--- DATASET EXTRACT ---
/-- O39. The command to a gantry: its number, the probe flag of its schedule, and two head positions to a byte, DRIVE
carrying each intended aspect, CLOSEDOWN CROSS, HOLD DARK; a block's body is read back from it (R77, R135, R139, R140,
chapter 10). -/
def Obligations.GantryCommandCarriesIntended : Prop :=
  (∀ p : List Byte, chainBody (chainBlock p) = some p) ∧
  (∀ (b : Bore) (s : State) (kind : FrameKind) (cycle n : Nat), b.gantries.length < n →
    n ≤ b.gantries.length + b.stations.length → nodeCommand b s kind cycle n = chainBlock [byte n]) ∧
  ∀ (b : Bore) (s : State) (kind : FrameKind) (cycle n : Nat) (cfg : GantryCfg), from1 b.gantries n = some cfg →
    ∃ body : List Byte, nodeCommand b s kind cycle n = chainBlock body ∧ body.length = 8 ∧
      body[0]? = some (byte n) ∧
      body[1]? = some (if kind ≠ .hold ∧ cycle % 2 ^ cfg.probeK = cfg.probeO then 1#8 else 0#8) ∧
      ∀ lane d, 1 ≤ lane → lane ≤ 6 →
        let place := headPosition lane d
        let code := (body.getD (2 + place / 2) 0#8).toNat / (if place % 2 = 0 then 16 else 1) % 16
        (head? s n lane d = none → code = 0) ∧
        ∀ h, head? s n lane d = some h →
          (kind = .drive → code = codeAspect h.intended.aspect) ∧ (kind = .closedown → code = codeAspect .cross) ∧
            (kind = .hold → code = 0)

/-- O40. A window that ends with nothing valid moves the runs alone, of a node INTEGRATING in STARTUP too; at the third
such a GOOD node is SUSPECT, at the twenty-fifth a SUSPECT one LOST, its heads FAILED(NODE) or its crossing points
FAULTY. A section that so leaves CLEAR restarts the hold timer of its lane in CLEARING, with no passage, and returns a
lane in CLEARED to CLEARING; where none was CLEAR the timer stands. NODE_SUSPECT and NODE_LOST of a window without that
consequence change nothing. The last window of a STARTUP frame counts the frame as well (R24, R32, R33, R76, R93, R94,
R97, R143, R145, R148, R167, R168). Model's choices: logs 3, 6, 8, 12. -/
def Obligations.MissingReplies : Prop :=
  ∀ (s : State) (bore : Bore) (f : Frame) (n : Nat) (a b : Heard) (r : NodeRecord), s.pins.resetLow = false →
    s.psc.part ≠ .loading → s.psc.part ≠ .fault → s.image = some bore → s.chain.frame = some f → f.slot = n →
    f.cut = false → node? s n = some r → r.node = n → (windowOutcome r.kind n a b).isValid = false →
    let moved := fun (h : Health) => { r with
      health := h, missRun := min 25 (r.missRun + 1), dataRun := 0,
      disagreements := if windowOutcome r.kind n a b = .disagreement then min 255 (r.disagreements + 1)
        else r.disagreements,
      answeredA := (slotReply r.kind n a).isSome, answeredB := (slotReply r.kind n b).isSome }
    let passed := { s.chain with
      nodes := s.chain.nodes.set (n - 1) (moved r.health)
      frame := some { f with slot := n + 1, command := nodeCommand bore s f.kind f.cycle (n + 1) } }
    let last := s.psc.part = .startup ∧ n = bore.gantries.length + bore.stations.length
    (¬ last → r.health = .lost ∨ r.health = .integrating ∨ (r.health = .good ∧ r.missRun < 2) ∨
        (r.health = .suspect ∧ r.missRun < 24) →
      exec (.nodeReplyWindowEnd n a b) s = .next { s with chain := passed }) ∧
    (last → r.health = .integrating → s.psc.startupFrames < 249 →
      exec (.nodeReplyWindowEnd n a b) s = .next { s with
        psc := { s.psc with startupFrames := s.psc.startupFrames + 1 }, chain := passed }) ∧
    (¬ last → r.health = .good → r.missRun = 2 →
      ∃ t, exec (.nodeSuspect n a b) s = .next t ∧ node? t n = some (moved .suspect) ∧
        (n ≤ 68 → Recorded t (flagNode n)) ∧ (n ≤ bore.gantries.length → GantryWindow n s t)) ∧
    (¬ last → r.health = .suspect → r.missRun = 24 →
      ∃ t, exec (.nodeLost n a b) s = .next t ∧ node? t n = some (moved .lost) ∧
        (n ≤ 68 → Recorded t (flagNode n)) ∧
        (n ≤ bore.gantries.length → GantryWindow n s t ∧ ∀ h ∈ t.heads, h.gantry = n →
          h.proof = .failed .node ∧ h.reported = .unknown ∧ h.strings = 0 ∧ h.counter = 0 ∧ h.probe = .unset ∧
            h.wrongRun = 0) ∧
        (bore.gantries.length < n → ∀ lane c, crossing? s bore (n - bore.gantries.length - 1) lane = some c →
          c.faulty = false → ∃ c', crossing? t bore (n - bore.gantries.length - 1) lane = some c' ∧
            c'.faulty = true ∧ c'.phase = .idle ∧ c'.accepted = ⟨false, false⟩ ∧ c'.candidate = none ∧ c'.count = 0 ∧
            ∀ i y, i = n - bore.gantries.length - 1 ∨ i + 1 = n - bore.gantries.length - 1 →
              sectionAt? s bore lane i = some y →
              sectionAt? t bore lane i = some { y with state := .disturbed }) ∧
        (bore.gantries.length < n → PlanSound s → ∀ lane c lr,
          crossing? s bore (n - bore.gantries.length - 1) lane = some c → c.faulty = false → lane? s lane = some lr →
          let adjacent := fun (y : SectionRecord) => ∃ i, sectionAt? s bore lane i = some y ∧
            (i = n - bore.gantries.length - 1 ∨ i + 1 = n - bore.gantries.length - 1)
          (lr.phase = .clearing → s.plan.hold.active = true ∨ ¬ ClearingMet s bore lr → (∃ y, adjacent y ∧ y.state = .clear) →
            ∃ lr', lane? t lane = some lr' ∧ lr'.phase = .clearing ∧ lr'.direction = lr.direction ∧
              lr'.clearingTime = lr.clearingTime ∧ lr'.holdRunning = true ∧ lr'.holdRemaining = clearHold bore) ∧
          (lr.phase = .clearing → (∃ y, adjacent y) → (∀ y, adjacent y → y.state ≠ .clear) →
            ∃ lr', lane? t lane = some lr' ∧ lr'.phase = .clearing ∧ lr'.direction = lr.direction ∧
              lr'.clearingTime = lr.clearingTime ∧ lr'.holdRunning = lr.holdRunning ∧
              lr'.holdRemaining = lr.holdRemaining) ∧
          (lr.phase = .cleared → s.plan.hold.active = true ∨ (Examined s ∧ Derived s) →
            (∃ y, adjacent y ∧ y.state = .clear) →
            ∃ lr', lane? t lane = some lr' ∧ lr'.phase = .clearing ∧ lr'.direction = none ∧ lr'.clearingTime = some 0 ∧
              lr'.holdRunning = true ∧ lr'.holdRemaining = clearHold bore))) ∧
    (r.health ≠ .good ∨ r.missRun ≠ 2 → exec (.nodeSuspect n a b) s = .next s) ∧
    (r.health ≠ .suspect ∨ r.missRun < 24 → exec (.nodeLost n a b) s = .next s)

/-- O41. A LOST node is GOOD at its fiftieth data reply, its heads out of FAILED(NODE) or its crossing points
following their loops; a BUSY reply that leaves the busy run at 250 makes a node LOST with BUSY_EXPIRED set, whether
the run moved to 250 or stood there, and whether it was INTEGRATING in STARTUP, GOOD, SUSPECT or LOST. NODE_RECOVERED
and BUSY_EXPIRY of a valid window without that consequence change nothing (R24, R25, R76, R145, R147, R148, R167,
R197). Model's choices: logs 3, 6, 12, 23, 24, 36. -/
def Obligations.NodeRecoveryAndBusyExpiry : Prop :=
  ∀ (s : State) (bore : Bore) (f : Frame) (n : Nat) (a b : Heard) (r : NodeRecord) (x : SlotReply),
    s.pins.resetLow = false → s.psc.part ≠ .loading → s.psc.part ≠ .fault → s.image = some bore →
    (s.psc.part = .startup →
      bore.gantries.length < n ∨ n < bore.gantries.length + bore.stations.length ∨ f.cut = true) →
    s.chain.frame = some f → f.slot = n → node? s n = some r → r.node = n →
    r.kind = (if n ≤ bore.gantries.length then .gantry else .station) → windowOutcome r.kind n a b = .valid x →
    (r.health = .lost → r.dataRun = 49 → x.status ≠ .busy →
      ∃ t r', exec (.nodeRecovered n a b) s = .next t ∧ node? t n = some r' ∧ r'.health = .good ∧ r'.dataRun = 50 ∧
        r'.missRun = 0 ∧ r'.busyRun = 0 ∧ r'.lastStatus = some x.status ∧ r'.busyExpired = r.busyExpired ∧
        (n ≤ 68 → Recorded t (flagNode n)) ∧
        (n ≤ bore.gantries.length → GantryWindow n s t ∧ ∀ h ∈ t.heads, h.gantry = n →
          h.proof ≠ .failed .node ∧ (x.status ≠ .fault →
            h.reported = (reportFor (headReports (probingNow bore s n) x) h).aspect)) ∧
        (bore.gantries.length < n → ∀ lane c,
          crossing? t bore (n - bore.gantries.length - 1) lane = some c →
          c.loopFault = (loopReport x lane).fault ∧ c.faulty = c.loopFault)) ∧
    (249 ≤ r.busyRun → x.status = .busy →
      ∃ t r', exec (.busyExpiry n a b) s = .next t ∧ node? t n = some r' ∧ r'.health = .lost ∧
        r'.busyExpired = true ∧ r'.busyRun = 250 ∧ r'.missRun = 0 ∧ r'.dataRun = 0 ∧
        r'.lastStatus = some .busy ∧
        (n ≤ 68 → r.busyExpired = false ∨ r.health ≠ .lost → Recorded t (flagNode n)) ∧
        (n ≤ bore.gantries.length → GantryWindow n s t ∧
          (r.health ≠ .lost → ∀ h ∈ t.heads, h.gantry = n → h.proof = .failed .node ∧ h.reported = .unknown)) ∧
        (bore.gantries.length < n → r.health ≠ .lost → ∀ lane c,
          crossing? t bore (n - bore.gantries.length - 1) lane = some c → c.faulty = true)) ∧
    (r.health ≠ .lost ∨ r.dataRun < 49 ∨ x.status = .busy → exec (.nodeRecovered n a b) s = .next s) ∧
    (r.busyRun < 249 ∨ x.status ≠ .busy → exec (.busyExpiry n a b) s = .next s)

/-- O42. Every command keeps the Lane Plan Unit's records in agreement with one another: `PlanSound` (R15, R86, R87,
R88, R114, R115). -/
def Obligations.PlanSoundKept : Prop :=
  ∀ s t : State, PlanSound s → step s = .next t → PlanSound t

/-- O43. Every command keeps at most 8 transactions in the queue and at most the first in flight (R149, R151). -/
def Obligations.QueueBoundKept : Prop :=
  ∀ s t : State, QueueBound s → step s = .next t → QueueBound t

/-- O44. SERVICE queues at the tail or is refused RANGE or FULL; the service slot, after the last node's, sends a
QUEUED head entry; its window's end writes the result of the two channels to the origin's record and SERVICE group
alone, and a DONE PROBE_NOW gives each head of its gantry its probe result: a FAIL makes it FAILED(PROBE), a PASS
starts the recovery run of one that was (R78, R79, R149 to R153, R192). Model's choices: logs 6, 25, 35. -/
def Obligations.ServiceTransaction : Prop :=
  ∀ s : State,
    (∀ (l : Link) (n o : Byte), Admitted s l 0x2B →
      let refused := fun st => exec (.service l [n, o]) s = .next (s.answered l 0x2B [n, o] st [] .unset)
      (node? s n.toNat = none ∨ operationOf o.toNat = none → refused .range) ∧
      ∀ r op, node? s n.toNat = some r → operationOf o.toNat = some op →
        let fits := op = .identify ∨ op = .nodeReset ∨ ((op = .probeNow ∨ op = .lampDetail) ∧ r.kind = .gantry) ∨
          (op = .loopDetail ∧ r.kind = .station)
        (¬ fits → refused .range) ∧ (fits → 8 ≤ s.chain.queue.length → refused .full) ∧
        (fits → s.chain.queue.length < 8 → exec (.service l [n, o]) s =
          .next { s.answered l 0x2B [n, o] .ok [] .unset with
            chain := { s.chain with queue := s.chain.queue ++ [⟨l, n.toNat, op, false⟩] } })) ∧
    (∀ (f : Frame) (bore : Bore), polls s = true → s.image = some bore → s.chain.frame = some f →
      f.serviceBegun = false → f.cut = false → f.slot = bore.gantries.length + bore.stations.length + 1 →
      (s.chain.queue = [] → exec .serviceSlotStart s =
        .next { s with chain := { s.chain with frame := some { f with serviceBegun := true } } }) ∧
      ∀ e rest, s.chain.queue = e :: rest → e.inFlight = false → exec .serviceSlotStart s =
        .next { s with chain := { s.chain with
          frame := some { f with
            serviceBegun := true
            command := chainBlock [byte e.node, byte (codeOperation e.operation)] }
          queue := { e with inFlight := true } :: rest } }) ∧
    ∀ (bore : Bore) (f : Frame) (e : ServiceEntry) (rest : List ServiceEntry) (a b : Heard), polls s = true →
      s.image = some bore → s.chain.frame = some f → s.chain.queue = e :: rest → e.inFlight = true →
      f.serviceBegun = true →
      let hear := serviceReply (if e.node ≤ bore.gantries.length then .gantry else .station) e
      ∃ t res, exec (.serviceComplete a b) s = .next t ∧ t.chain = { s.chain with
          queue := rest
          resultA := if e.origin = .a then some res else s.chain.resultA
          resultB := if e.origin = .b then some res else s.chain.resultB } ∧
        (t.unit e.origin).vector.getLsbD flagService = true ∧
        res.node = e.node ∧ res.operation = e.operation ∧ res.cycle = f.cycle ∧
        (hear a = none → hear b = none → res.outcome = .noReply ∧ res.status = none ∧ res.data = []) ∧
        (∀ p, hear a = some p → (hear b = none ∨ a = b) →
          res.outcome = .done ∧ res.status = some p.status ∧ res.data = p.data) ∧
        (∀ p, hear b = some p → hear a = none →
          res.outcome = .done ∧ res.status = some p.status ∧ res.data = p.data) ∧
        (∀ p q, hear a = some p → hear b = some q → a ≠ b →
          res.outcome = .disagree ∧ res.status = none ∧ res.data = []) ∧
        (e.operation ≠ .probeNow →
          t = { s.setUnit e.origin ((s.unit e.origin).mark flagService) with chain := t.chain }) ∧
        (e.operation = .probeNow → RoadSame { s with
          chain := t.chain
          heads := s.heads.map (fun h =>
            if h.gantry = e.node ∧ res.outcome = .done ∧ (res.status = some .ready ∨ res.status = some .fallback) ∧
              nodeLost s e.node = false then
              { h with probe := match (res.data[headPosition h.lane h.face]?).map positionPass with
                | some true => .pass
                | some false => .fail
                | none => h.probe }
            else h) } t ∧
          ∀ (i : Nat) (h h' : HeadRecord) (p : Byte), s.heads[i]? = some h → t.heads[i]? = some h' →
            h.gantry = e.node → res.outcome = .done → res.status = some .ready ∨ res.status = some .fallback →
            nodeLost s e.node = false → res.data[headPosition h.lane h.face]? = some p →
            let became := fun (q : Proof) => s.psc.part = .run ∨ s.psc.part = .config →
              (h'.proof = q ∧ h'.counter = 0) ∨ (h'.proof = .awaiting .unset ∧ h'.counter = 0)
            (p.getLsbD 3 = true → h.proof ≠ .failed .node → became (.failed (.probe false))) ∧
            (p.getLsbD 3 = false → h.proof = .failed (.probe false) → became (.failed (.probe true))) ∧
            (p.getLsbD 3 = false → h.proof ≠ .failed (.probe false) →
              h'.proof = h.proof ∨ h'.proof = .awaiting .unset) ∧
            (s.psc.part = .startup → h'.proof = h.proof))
---
Your reply is to repeat, unchanged, the lines above running from the one with "h.proof = .failed .node ∧ h.reported = .unknown ∧" up to and including the one with "(bore.gantries.length < n → PlanSound".

## THE COMPLETED TASK:
          h.proof = .failed .node ∧ h.reported = .unknown ∧ h.strings = 0 ∧ h.counter = 0 ∧ h.probe = .unset ∧
            h.wrongRun = 0) ∧
        (bore.gantries.length < n → ∀ lane c, crossing? s bore (n - bore.gantries.length - 1) lane = some c →
          c.faulty = false → ∃ c', crossing? t bore (n - bore.gantries.length - 1) lane = some c' ∧
            c'.faulty = true ∧ c'.phase = .idle ∧ c'.accepted = ⟨false, false⟩ ∧ c'.candidate = none ∧ c'.count = 0 ∧
            ∀ i y, i = n - bore.gantries.length - 1 ∨ i + 1 = n - bore.gantries.length - 1 →
              sectionAt? s bore lane i = some y →
              sectionAt? t bore lane i = some { y with state := .disturbed }) ∧
        (bore.gantries.length < n → PlanSound s → ∀ lane c lr,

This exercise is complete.